This was also published in the Oak Park newspaper Wednesday Journal. I also wrote previously about this issue here.
Defund the police. What does it mean? Here in Oak Park, the clearest indication we have for the meaning of “defund the police” is the ordinance proposed in August 2020, which committed to “reducing the amount spent on policing in the Village of Oak Park by defunding the Oak Park Police department such that we reduce the number of budgeted sworn officers” and “using the dollars from defunding the police to create a non-police response team for mental health crises, homelessness, and domestic disturbances.” Defunding the police in Oak Park is about reducing the number of police officers and redirecting some resources to social services.
You may ask: why is this reduction necessary? Oak Park has more police officers than similar communities of the same size. As of 2018, Oak Park had 116 police officer positions, about 22 officers per 10,000 residents. This is much higher than the 16 officers per 10,000 residents in an average city with 50,000 to 100,000 residents. Some may argue that Oak Park needs more officers due to its proximity to Chicago, but how do we determine the number of police officers we need? Do we really need 38% more police officers per capita than the average community our size? In fact, research has shown that more police officers do not mean lower crime rates, and fewer officers do not mean higher crime rates. And if some funds are redirected from police to a non-police response team for non-violent issues, that can help us address citizen concerns while allowing police to focus on those issues that truly need their response.

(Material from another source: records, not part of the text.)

/-! ### Groups -/

/-- The registers of a group that a word reads: the part of the group that a cycle's two words both see as it stood
when the cycle began (R371). -/
structure Regs where
  /-- v0 to v255: 128 lanes of 32 bits each; an unlisted register reads zero in every lane. -/
  v : SMap (List W32) := []
  /-- R262: the poison marks of v registers, bit L for lane L. -/
  vPois : SMap Mask := []
  /-- s1 to s63; s0 reads zero and is never listed. -/
  s : SMap W64 := []
  /-- R262: the poison marks of s registers, one for each 32-bit half. -/
  sPois : SMap (BitVec 2) := []
  /-- p1 to p15, bit L for lane L; p0 reads true and is never listed. -/
  p : SMap Mask := []
  /-- q0 to q6; q7 reads true. -/
  q : BitVec 7 := 0
  deriving DecidableEq, Repr

/-- A register write that a long-latency word makes when its data is there (R107). -/
inductive RegWr
  /-- v[r] in the lanes of `m`: the values and poison marks. -/
  | vec (r : Nat) (m : Mask) (vals : List W32) (pois : Mask)
  /-- The same for a load's result, which lanes that have exited no longer take (R351). -/
  | loaded (r : Nat) (m : Mask) (vals : List W32) (pois : Mask)
  /-- s[r] and its poison marks. -/
  | scal (r : Nat) (val : W64) (pois : BitVec 2)
  /-- p[r] in the lanes of `m`. -/
  | pred (r : Nat) (m vals : Mask)
  deriving DecidableEq, Repr

/-- R107: a long-latency result not yet written. -/
structure Due where
  id : Nat
  /-- The byte address of the long-latency word. -/
  pc : Nat
  /-- Its lookahead. -/
  la : Nat
  /-- The lanes that issued it. -/
  mask : Mask
  /-- For each of those lanes, the instructions it has issued since; unlisted lanes have issued none. -/
  count : SMap Nat := []
  /-- The registers of the result: 0 and a v register, 1 and an s register, 2 and a predicate. -/
  dst : List (Nat × Nat) := []
  /-- What is written when the last lane's data is there. -/
  writes : List RegWr := []
  /-- Parts of the result still outstanding elsewhere (a remote access, an atomic, a unit's answer). -/
  left : Nat := 0
  deriving DecidableEq, Repr

/-- R282: where a counter lies: a global virtual address, or an offset in a team's scratchpad. -/
inductive Loc
  | glob (va : Nat)
  | spad (g t off : Nat)
  deriving DecidableEq, Repr

/-- R117: why a group is parked, with what the waking event needs. -/
inductive Park
  /-- R410: until the counter reaches `want`; the acquire of the word follows. -/
  | counter (loc : Loc) (want : W64) (scp : Nat) (rmt : Bool)
  /-- R413, R414: a claim that waits; `status` is the register of the result, `place` the entry's place. -/
  | queue (q : Nat) (pop : Bool) (index : Nat) (status : Nat) (loc : Loc)
  /-- R137: until every listed line of the team's scratchpad is present. -/
  | line (lines : List Nat)
  /-- R114: until rows for `n` registers are granted; the result goes to s[sd]. -/
  | reggrow (n sd : Nat)
  /-- R116: `get` for `batget`, which then holds the baton; else a matrix word that issues again. -/
  | baton (get : Bool)
  /-- R79, R429: until a chunk is handed over into s[sd] and s[sd+1]. -/
  | task (sd : Nat)
  /-- R218: until `need` slots of the cluster's carafe are free. -/
  | carafe (need : Nat)
  /-- R156, R157: on room for `need` entries and `recs` lane records, or on replay (`need` = 0). -/
  | sideLog (need recs : Nat)
  /-- R268. -/
  | trap
  /-- R415: until the tokens of the mask are complete. -/
  | token (mask : BitVec 8)
  /-- R452: as token; the L1 sectors of the covered jobs' write footprints are then invalidated. -/
  | tileWait (mask : BitVec 8)
  /-- R459: until the collective ends; its status goes to s[sc]. -/
  | coll (handle sc : Nat)
  /-- R364. -/
  | halt
  /-- R431: until the save that `yieldt` asked for has been and the team is restored; s[sd] then reads 1. -/
  | yield (sd : Nat)
  deriving DecidableEq, Repr

/-- A group of 128 lanes (R97 to R117). -/
structure Group where
  /-- The quadrant and slot it holds while its team is resident. -/
  quad : Nat := 0
  slot : Nat := 0
  regs : Regs := {}
  /-- R99, R349: for each lane target, as the full 64-bit value, the lanes that stand there. Bits [56:0] are the PC;
  a lane whose upper bits are not all zero has the out-of-range mark. -/
  pcs : SMap Mask := []
  /-- R99: lanes that have exited. -/
  exited : Mask := 0
  /-- R111: lanes held at their PC with a recorded fault. -/
  held : Mask := 0
  /-- R145: pending counts and statuses of k0 to k7. -/
  kCount : SMap Nat := []
  kStat : SMap Nat := []
  /-- R437: word w of shape record n at key 6n + w. -/
  shp : SMap W64 := []
  /-- R263, R439: the marks of its halves, under the same keys, as `shpset` copied them. -/
  shpPois : SMap (BitVec 2) := []
  /-- R439: the scratchpad offset of the bound smoothing vector. -/
  smooth : Option W32 := none
  /-- R114: the current register budget, in registers. -/
  budget : Nat := 0
  /-- R273: step bit and strict controls. -/
  step : Bool := false
  sla : Bool := false
  srun : Bool := false
  /-- R364, R366. -/
  halted : Bool := false
  excluded : Bool := false
  forced : Bool := false
  /-- R276: the path signature. -/
  sig : W64 := 0
  park : Option Park := none
  due : List Due := []
  /-- R273: DBGSEL bits (SRUN, SLA, STEP) that wait for `trapret` or the next run start. -/
  dbgPend : Option (BitVec 3) := none
  /-- R369: strict controls that wait for the next run start. -/
  strictPend : Option (BitVec 2) := none
  /-- R352: cycles during which the group is not ready, in 1/40 cycle. -/
  runendLeft : Nat := 0
  /-- R109: a step trap taken when the park ends, with the parking word's address and its lanes. -/
  stepPend : Option (Nat × Mask) := none
  /-- R274: the run that follows `trapret` from a breakpoint does not match its first word. -/
  bkptPass : Bool := false
  /-- R159: the submission that stalls for PLT room has been counted; R422: the tile copy whose operations are entering
  the channels. -/
  pltWait : Bool := false
  entering : Option Nat := none
  /-- R280: how often the group's next memory word was looked up again after a fault or a park. -/
  replays : Nat := 0
  /-- R268: the cause of the trap the group is parked for. -/
  trapCause : Option Nat := none
  /-- R116: it held the baton when its team was saved, and has yet to be granted it again. -/
  batonDue : Bool := false
  deriving DecidableEq, Repr

/-! ### Teams and grids -/

/-- R129: the states of a team. -/
inductive TeamSt
  | pending
  | resident
  | moving
  | saving
  | saved
  | restoring
  | exited
  deriving DecidableEq, Repr

/-- R87: what the estimator chose for a team of the request in progress. -/
inductive Choice
  | drain
  | discard
  | save
  deriving DecidableEq, Repr

/-- Why a team is being saved or drained (R86 to R88, R115, R70, R431). -/
inductive SaveCause
  | preempt
  | drain
  | seniority
  | eviction
  | yieldt (grp : Nat)
  deriving DecidableEq, Repr

/-- R449 to R451: a tile task. -/
structure TileJob where
  g : Nat
  t : Nat
  grp : Nat
  tk : Nat
  addr : Nat
  /-- The 24 qwords of the card. -/
  card : List W64
  smooth : Option W32
  i : Nat
  j : Nat
  c : Nat
  /-- 0 LOAD, 1 STEP, 2 STORE. -/
  phase : Nat
  /-- R449: the pages pinned: virtual page, physical page, memory type. -/
  pages : List (Nat × Nat × Nat)
  /-- R175: numbers of the jobs that must end before this one starts. -/
  edges : List Nat
  id : Nat
  /-- R451: a matrix word used its tile: its C is unpredictable. -/
  mixed : Bool := false
  deriving DecidableEq, Repr

/-- R258: an entry of the float-atomic buffer. -/
structure FloatEntry where
  g : Nat
  t : Nat
  grp : Nat
  addr : Nat
  op : Nat
  operand : W32
  /-- R262: the mark of the operand. -/
  pois : Bool := false
  /-- When it entered: the number of the next operation then; the lane and the word that sent it. -/
  id : Nat := 0
  lane : Nat := 0
  pc : Nat := 0
  deriving DecidableEq, Repr

/-- R480: a lane record of the side log. -/
structure LogRec where
  addr : Nat
  data : List Byte
  /-- The compare value of an `atom.cas` without return. -/
  cmp : List Byte
  /-- R262: the mark of the data. -/
  pois : Bool := false
  deriving DecidableEq, Repr

/-- R156, R480: a side-log entry. -/
structure LogEntry where
  g : Nat
  t : Nat
  grp : Nat
  page : Nat
  op : Nat
  sz : Nat
  seq : Nat
  lanes : Mask
  recs : List LogRec
  /-- R167: the number of the next operation when the entry was made: earlier operations of its group come before it. -/
  id : Nat := 0
  /-- R169, R171: the store of a release of device scope or wider. -/
  wide : Bool := false
  deriving DecidableEq, Repr

/-- R452: the write footprints of an ended job that a token counted and no `ttwait` has covered. -/
structure DoneJob where
  grpKey : Nat
  tk : Nat
  /-- R175, R176: the bounding ranges and the bytes named, as ranges of physical addresses: first byte and length. -/
  ranges : List (Nat × Nat)
  bytes : List (Nat × Nat)
  deriving DecidableEq, Repr

/-- A team (R129 to R137), with its TLT entry (R150) while it has one. -/
structure Team where
  st : TeamSt := .pending
  held : Bool := false
  /-- R81: has opened a task or received a split. -/
  taskUser : Bool := false
  /-- R61: it has been placed before; the core that holds it, or held it last. -/
  placed : Bool := false
  cl : Nat := 0
  co : Nat := 0
  /-- R87: resident time in nanoseconds, and progress. -/
  elapsed : W64 := 0
  progress : W64 := 0
  /-- R124: placed, and its first word has not issued. -/
  placing : Bool := false
  /-- R133: allocation generation, and deliveries addressed to the team that are outstanding. -/
  gen : BitVec 16 := 0
  deliveries : Nat := 0
  cause : Option SaveCause := none
  /-- R86: the pre-emption to carry out when the move or save in progress has ended; the drain's deadline. -/
  wanted : Bool := false
  drainAt : Option Nat := none
  /-- R87: the action chosen when the request reached the cluster; it stands until it has been carried out. -/
  choice : Option Choice := none
  /-- R134: bytes of the scratchpad; poison per 32-bit word; lines whose fresh bit is clear; landing counts. -/
  spad : SMap Byte := []
  spadPois : SMap Bool := []
  used : SMap Bool := []
  landing : SMap Nat := []
  /-- R132: element (r, c) of tile n at key 1024n + 32r + c, with poison. -/
  tiles : SMap W32 := []
  tilePois : SMap Bool := []
  /-- R480: which group held the baton when the team was saved. -/
  batonSaved : Option Nat := none
  /-- R479: the pages pinned for the save area: virtual page, physical page, memory type. -/
  pinned : List (Nat × Nat × Nat) := []
  /-- R464, R480: the tile tasks of a saved team. -/
  jobs : List TileJob := []
  /-- R480: of a saved team, what the image's entries do not name: the group, lanes and operation numbers of the side-log
  entries, and the group, number, lane and word of the float-atomic buffer's. R167: they are still to be performed. -/
  savedLog : List LogEntry := []
  savedFloat : List FloatEntry := []
  /-- R452: its ended jobs that no `ttwait` has covered, while it is saved. -/
  savedDone : List DoneJob := []
  deriving DecidableEq, Repr

/-- A grid in the launch table (R54 to R58). -/
structure Grid where
  part : Nat := 0
  queue : Nat := 0
  /-- R55: the launch record's qwords Q0 to Q15. -/
  record : List W64 := []
  /-- R59: Q13 of the root grid's record. -/
  root13 : W64 := 0
  /-- R58: the order of acceptance. -/
  order : Nat := 0
  /-- R76: the grid whose group pushed the record. -/
  parent : Option Nat := none
  /-- R57: with SER = 1, the previous grid of its queue. -/
  after : Option Nat := none
  /-- R69: the head that is waiting, its pass-over count and forced drain; R70: how long it has waited. -/
  head : Option Nat := none
  passed : Nat := 0
  draining : Bool := false
  headWait : Nat := 0
  /-- R257: the team that holds the float-atomic token. -/
  token : Nat := 0
  /-- R281: the hang count; did a group of the grid issue since the last check; was the grid at work then; and the instant
  of that check. -/
  hang : Nat := 0
  issued : Bool := false
  hangBusy : Bool := false
  hangAt : Option Nat := none
  /-- R265, R267: the recovery point: generation, log entries, overflow, and its registers when declared. -/
  gen : BitVec 32 := 0
  nlog : Nat := 0
  ovfl : Bool := false
  reca : Option Nat := none
  loga : Nat := 0
  log2n : Nat := 0
  ckptPages : List Nat := []
  /-- R266: the grid is being relaunched or aborted. -/
  ending : Bool := false
  /-- R282: the team of the grid that last added to each counter location, by its code. -/
  lastAdd : SMap Nat := []
  /-- R79: the grid's last running task has ended, and none was opened since. -/
  tasksOver : Bool := false
  /-- R278: the grid is traced. -/
  traced : Bool := false
  /-- R58: pages pinned at acceptance. -/
  pages : List Nat := []
  deriving DecidableEq, Repr

/-! ### Cores -/

/-- R101, R102: one of the two streams of a run. -/
structure Stream where
  /-- The 64-bit target at which the stream stands. -/
  pc : Nat
  lanes : Mask
  /-- Internal words it has issued in this run. -/
  words : Nat := 0
  deriving DecidableEq, Repr

/-- R101 to R106: the run that holds a quadrant's slot. -/
structure Run where
  /-- The key of its group. -/
  grp : Nat
  prim : Stream
  sec : Option Stream
  /-- The next word of the cycle is the secondary stream's. -/
  secTurn : Bool := false
  /-- R371: the registers when the cycle began, while the secondary word is to issue. -/
  snap : Option Regs := none
  /-- R104: the secondary word waits this cycle for the primary's memory word. -/
  hold : Bool := false
  /-- R372, R399: the number of the first result that the cycle's primary word may leave due. -/
  first : Nat := 0
  /-- The run ends when the cycle ends. -/
  ending : Bool := false
  /-- R274: the first word of each stream is not matched by a breakpoint register. -/
  pass : Bool := false
  deriving DecidableEq, Repr
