-- ==== Sys2Proof/Machine/Coll.lean ====
section
/-! DEFINITION. Collectives (R455 to R459): the descriptor, the steps at a home and at the other ranks, and their end. -/

namespace Sys2Proof.Machine

/-! ### The descriptor -/

/-- R456: bytes of a step's slice, and of a flit's data. -/
def stepBytes : Nat := 14336
def flitBytes : Nat := 224

end Sys2Proof.Machine

namespace Sys2Proof.Machine.Coll

def w (c : Coll) (i : Nat) : W64 := c.desc.getD i 0
def kind (c : Coll) : Nat := (c.w 0).bits 63 56
def rop (c : Coll) : Nat := (c.w 0).bits 55 52
def ty (c : Coll) : Nat := (c.w 0).bits 51 47
def nrank (c : Coll) : Nat := (c.w 0).bits 35 27
def me (c : Coll) : Nat := (c.w 0).bits 26 19
def root (c : Coll) : Nat := (c.w 0).bits 18 11
def src (c : Coll) : Nat := (c.w 1).bits 56 0
def dst (c : Coll) : Nat := (c.w 2).bits 56 0
def count (c : Coll) : Nat := (c.w 3).bits 31 0
/-- R455: the step time limit in nanoseconds. -/
def tlim (c : Coll) : Nat := let t := (c.w 3).bits 63 32; 1000 * if t == 0 then 50 else t
def peersA (c : Coll) : Nat := (c.w 4).bits 56 0
def stata (c : Coll) : Nat := (c.w 5).bits 56 3 * 8
def cnta (c : Coll) : Nat := (c.w 6).bits 56 3 * 8
def tag (c : Coll) : Nat := (c.w 7).bits 31 0
/-- Bytes of an element. -/
def esize (c : Coll) : Nat := fmtBits c.ty / 8

/-- R455: are the descriptor's fields within their limits. -/
def fieldsOk (c : Coll) : Bool :=
  1 ≤ c.kind && c.kind ≤ 4 && c.rop ≤ 2 && (c.kind ≤ 2 || c.rop == 0) && [0, 1, 2, 10, 11].contains c.ty &&
    (c.w 0).bits 46 36 == 0 && (c.w 0).bits 10 0 == 0 && 2 ≤ c.nrank && c.nrank ≤ 256 && c.me < c.nrank &&
    (if c.kind == 4 then c.root < c.nrank else c.root == 0) && (c.w 1).bits 63 57 == 0 && (c.w 2).bits 63 57 == 0 &&
    (c.kind != 2 || c.count % c.nrank == 0) && (c.w 4).bits 63 57 == 0 && (c.w 5).bits 63 57 == 0 &&
    (c.w 5).bits 2 0 == 0 && (c.w 6).bits 63 57 == 0 && (c.w 6).bits 2 0 == 0 && (c.w 7).bits 63 32 == 0

/-- R455: bytes of the unit that steps divide: a contribution, or for KIND 2 one rank's slice of it. -/
def unitBytes (c : Coll) : Nat := if c.kind == 2 then c.count / c.nrank * c.esize else c.count * c.esize

/-- R456: steps of one unit, and of the collective. -/
def unitSteps (c : Coll) : Nat := ceilDiv c.unitBytes stepBytes
def steps (c : Coll) : Nat := if c.kind == 2 || c.kind == 3 then c.nrank * c.unitSteps else c.unitSteps

/-- R456: the unit's index and the step's number in it. -/
def unitOf (c : Coll) (s : Nat) : Nat := s / Nat.max 1 c.unitSteps
def partOf (c : Coll) (s : Nat) : Nat := s % Nat.max 1 c.unitSteps

/-- R456: the home rank of a step. -/
def home (c : Coll) (s : Nat) : Nat :=
  match c.kind with
  | 1 => s % c.nrank
  | 4 => c.root
  | _ => c.unitOf s

/-- Bytes of a step, and how many flits they take. -/
def bytesOf (c : Coll) (s : Nat) : Nat := Nat.min stepBytes (c.unitBytes - c.partOf s * stepBytes)
def flitsOf (c : Coll) (s : Nat) : Nat := ceilDiv (c.bytesOf s) flitBytes

/-- Where a step's data lies in SRC, and its result in DST. -/
def srcAt (c : Coll) (s : Nat) : Nat :=
  c.src + c.partOf s * stepBytes + if c.kind == 2 then c.unitOf s * c.unitBytes else 0
def dstAt (c : Coll) (s : Nat) : Nat :=
  c.dst + c.partOf s * stepBytes + if c.kind == 3 then c.unitOf s * c.unitBytes else 0

/-- Has a rank data for a step. -/
def gives (c : Coll) (r s : Nat) : Bool := c.kind ≤ 2 || r == c.home s
/-- Does this rank write a step's result: for KIND 2 the slice's owner alone. -/
def takes (c : Coll) (s : Nat) : Bool := c.kind != 2 || c.home s == c.me

/-- Bytes read from SRC and written to DST at this rank. -/
def srcBytes (c : Coll) : Nat := if c.kind == 4 && c.me != c.root then 0 else c.count * c.esize
def dstBytes (c : Coll) : Nat := if c.kind == 3 then c.nrank * c.unitBytes else c.unitBytes

/-- R434: the global bytes that the collective touches. -/
def spans (c : Coll) : List Span :=
  let one := fun (a n : Nat) (x : State.Acc) => if n == 0 then [] else [({ at_ := a, n := n, acc := x } : Span)]
  one c.src c.srcBytes .load ++ one c.dst c.dstBytes .store ++ one c.stata 8 .store ++ one c.cnta 8 .store

/-- R455: is an entry of PEERS well formed. -/
def peerOk (e : BitVec 32) : Bool :=
  (e.extractLsb' 12 4).toNat == 0 && (e.extractLsb' 22 10).toNat == 0 && (e.extractLsb' 16 6).toNat ≤ 47
def peerDev (c : Coll) (r : Nat) : Nat := ((c.peers.getD r 0).extractLsb' 0 12).toNat
def peerPort (c : Coll) (r : Nat) : Nat := ((c.peers.getD r 0).extractLsb' 16 6).toNat

/-! ### The result of a step -/

/-- R456: the combination of the ranks' elements; a missing rank takes the identity. -/
def combine (c : Coll) (xs : List (Option Nat)) : Nat :=
  if c.ty < 3 then
    let leaf := fun (ident : FVal) (x : Option Nat) => match x with
      | some v => decodeFloat c.ty v
      | none => ident
    if c.rop == 0 then
      let t := canon add32 0x80000000 (xs.map fun x => rne32 (leaf (FVal.zero true) x))
      convert c.ty 0 false false 0 (f32 t)
    else
      let v := if c.rop == 1 then canon min32 0x7F800000 (xs.map fun x => rne32 (leaf (.inf false) x))
        else canon max32 0xFF800000 (xs.map fun x => rne32 (leaf (.inf true) x))
      convert c.ty 0 false false 0 (f32 v)
  else
    let ys := xs.filterMap id
    let sg := fun (v : Nat) => if c.ty == 10 then signedField 32 v else (v : Int)
    if c.rop == 0 then (ys.foldl (· + ·) 0) % pow2 32
    else match ys with
      | [] => 0
      | y :: l => l.foldl (fun a b => if (if c.rop == 1 then sg b < sg a else sg a < sg b) then b else a) y
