-- ==== Sys2Proof/Machine/Control.lean ====
section
/-! DEFINITION. The C words (R348 to R353) and the path signature (R276, R278). -/

namespace Sys2Proof.Machine

/-- R276: the mix of an address and a set of lanes. -/
def mixSig (pc : Nat) (m : Mask) : W64 :=
  let x : W64 := w64 pc ^^^ (m.setWidth 64 * 0x9E3779B97F4A7C15) ^^^ rotl64 ((m >>> 64).setWidth 64) 29
  let x := x ^^^ (x >>> 31)
  let x := x * 0xBF58476D1CE4E5B9
  x ^^^ (x >>> 27)

namespace State

/-- R278: a record of a traced group's fold. -/
def traceFold (s : State) (pc : Nat) (m : Mask) : State :=
  let r := s.curGrid
  let y := s.page r.part
  if r.traced && y.trcb.bits 63 44 == s.cur.t && y.trcb.bits 43 39 == s.cur.grp then
    let base := y.trcb.bits 38 12 * 4096
    let i := y.trcn.toNat % pow2 (8 + y.trcb.bits 3 0)
    let s := s.vaWrite r.part (base + 32 * i) (leBytes 8 pc ++ leBytes 16 m.toNat ++ leBytes 8 (s.cyclesOf s.curCore).toNat)
    s.modPage r.part fun y => { y with trcn := y.trcn + 1 }
  else s

/-- R276: one fold of the issuing group's signature. -/
def foldSig (s : State) (pc : Nat) (m : Mask) : State :=
  (s.modGrp fun x => { x with sig := rotl64 x.sig 5 ^^^ mixSig pc m }).traceFold pc m

/-- R348, R349: the active lanes go to their targets, each a 64-bit value, and the issue folds once. -/
def branchTo (s : State) (act : Mask) (target : Nat → Nat) : Eff :=
  let next := (s.cur.pc + s.cur.len) % pow2 64
  let left := act &&& maskOf fun l => target l != next
  let s := s.modGrp fun x => left.lanes.foldl (fun x l => x.setPc (Mask.one l) (target l)) x
  { s := s.foldSig s.cur.pc left, moved := left }

/-- As `branchTo`, with one target for every lane. -/
def branchAll (s : State) (act : Mask) (target : Nat) : Eff :=
  let next := (s.cur.pc + s.cur.len) % pow2 64
  let left := if target == next then 0 else act
  let s := s.modGrp fun x => x.setPc left target
  { s := s.foldSig s.cur.pc left, moved := left }

/-- PCw + sext(DISP), modulo 2^64 (R349). -/
def dispTarget (s : State) (f : CF) : Nat := (w64 s.cur.pc + f.disp.signExtend 64).toNat

/-- R349: the link of a call. -/
def putLink (s : State) (f : CF) : State := s.setS f.sx (w64 (s.cur.pc + s.cur.len)) 0

/-- R263, R269: an indirect target in a poisoned word: each lane with the target that it would have taken. -/
def poisonTarget (s : State) (act : Mask) (target : Nat → Nat) : Eff :=
  { s := s, fate := .trap { cause := 0x0B, mask := act, addrs := act.lanes.map fun l => (l, w64 (target l)) } }

/-- R349: a jump to the address in an s register. -/
def jumpReg (s : State) (f : CF) (act : Mask) : Eff :=
  if s.src.sgetPois f.sa.toNat != 0 && act != 0 then s.poisonTarget act fun _ => (s.sreg f.sa).toNat
  else s.branchAll act (s.sreg f.sa).toNat

end State

/-- `nop` (R349). -/
def execNop (h : Hdr) (_f : CF) (s : State) : Host.Outcome State Fault Refusal :=
  .next (s.issueWord h {} fun _ s => { s := s })

/-- `bra` (R349). -/
def execBra (h : Hdr) (f : CF) (s : State) : Host.Outcome State Fault Refusal :=
  .next (s.issueWord h {} fun act s => s.branchAll act (s.dispTarget f))

/-- `brq` (R349): the flag is read once. -/
def execBrq (h : Hdr) (f : CF) (s : State) : Host.Outcome State Fault Refusal :=
  .next (s.issueWord h {} fun act s =>
    s.branchAll act (if s.src.qget f.qc.toNat != f.qn then s.dispTarget f else (s.cur.pc + s.cur.len) % pow2 64))

/-- `jmp` (R349). -/
def execJmp (h : Hdr) (f : CF) (s : State) : Host.Outcome State Fault Refusal :=
  .next (s.issueWord h { sr := [f.sa.toNat] } fun act s => s.jumpReg f act)

/-- `jmpv` (R349): a target for each lane. -/
def execJmpv (h : Hdr) (f : CF) (s : State) : Host.Outcome State Fault Refusal :=
  .next (s.issueWord h { vr := [f.va.toNat] } fun act s =>
    let x := s.src.varg f.va
    let target := fun l => (w64 s.cur.pc + sx64 (x.at l)).toNat
    if act &&& x.pois != 0 then s.poisonTarget (act &&& x.pois) target else s.branchTo act target)

/-- `call` (R349). -/
def execCall (h : Hdr) (f : CF) (s : State) : Host.Outcome State Fault Refusal :=
  .next (s.issueWord h {} fun act s => (s.putLink f).branchAll act (s.dispTarget f))

/-- `calli` (R349): the target is read before the link is written. -/
def execCalli (h : Hdr) (f : CF) (s : State) : Host.Outcome State Fault Refusal :=
  .next (s.issueWord h { sr := [f.sa.toNat] } fun act s =>
    if s.src.sgetPois f.sa.toNat != 0 && act != 0 then s.poisonTarget act fun _ => (s.sreg f.sa).toNat
    else (s.putLink f).branchAll act (s.sreg f.sa).toNat)

/-- `ret` (R349). -/
def execRet (h : Hdr) (f : CF) (s : State) : Host.Outcome State Fault Refusal :=
  .next (s.issueWord h { sr := [f.sa.toNat] } fun act s => s.jumpReg f act)

/-- `exit` (R99, R351). -/
def execExitWord (h : Hdr) (_f : CF) (s : State) : Host.Outcome State Fault Refusal :=
  .next ((s.issueWord h {} fun act s =>
    { s := s.modGrp fun x => { x with exited := x.exited ||| act } }).groupExit s.curGrp)

/-- `trap` (R349, R350). -/
def execTrapWord (h : Hdr) (f : CF) (s : State) : Host.Outcome State Fault Refusal :=
  .next (s.issueWord h {} fun act s =>
    { s := s, fate := .after { cause := 0x10, mask := act, detail := w64 (f.disp.toNat % 65536) } })

/-- `syscall` (R349, R350). -/
def execSyscall (h : Hdr) (f : CF) (s : State) : Host.Outcome State Fault Refusal :=
  .next (s.issueWord h {} fun act s =>
    { s := s, fate := .after { cause := 0x0F, mask := act, detail := w64 (f.disp.toNat % 65536) } })

/-- `bkpt` (R349, R350). -/
def execBkpt (h : Hdr) (_f : CF) (s : State) : Host.Outcome State Fault Refusal :=
  .next (s.issueWord h {} fun act s => { s := s, fate := .after { cause := 0x0E, mask := act } })

/-- `runend` (R352): both runs end, and the group is not ready for n cycles. -/
def execRunend (h : Hdr) (f : CF) (s : State) : Host.Outcome State Fault Refusal :=
  .next (s.issueWord h {} fun _ s =>
    { s := s.modGrp fun x => { x with runendLeft := 40 * (f.disp.toNat % 256) }, ends := true })

end Sys2Proof.Machine
end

Ultimately, this comes down to our priorities. Do we believe that increased policing is what will keep us safer, or do we believe that investing in our community and its safety nets will ultimately create greater safety for more of us? Do we increase our safety by asking police officers to do more and more, or do we allow them to focus by giving non-violent issues over to other qualified responders?
For me, the choice is clear. Let’s vote “Yes” on the upcoming referendum question, “Shall the Village of Oak Park defund its Police Department?” And let’s create a safer, more responsive community.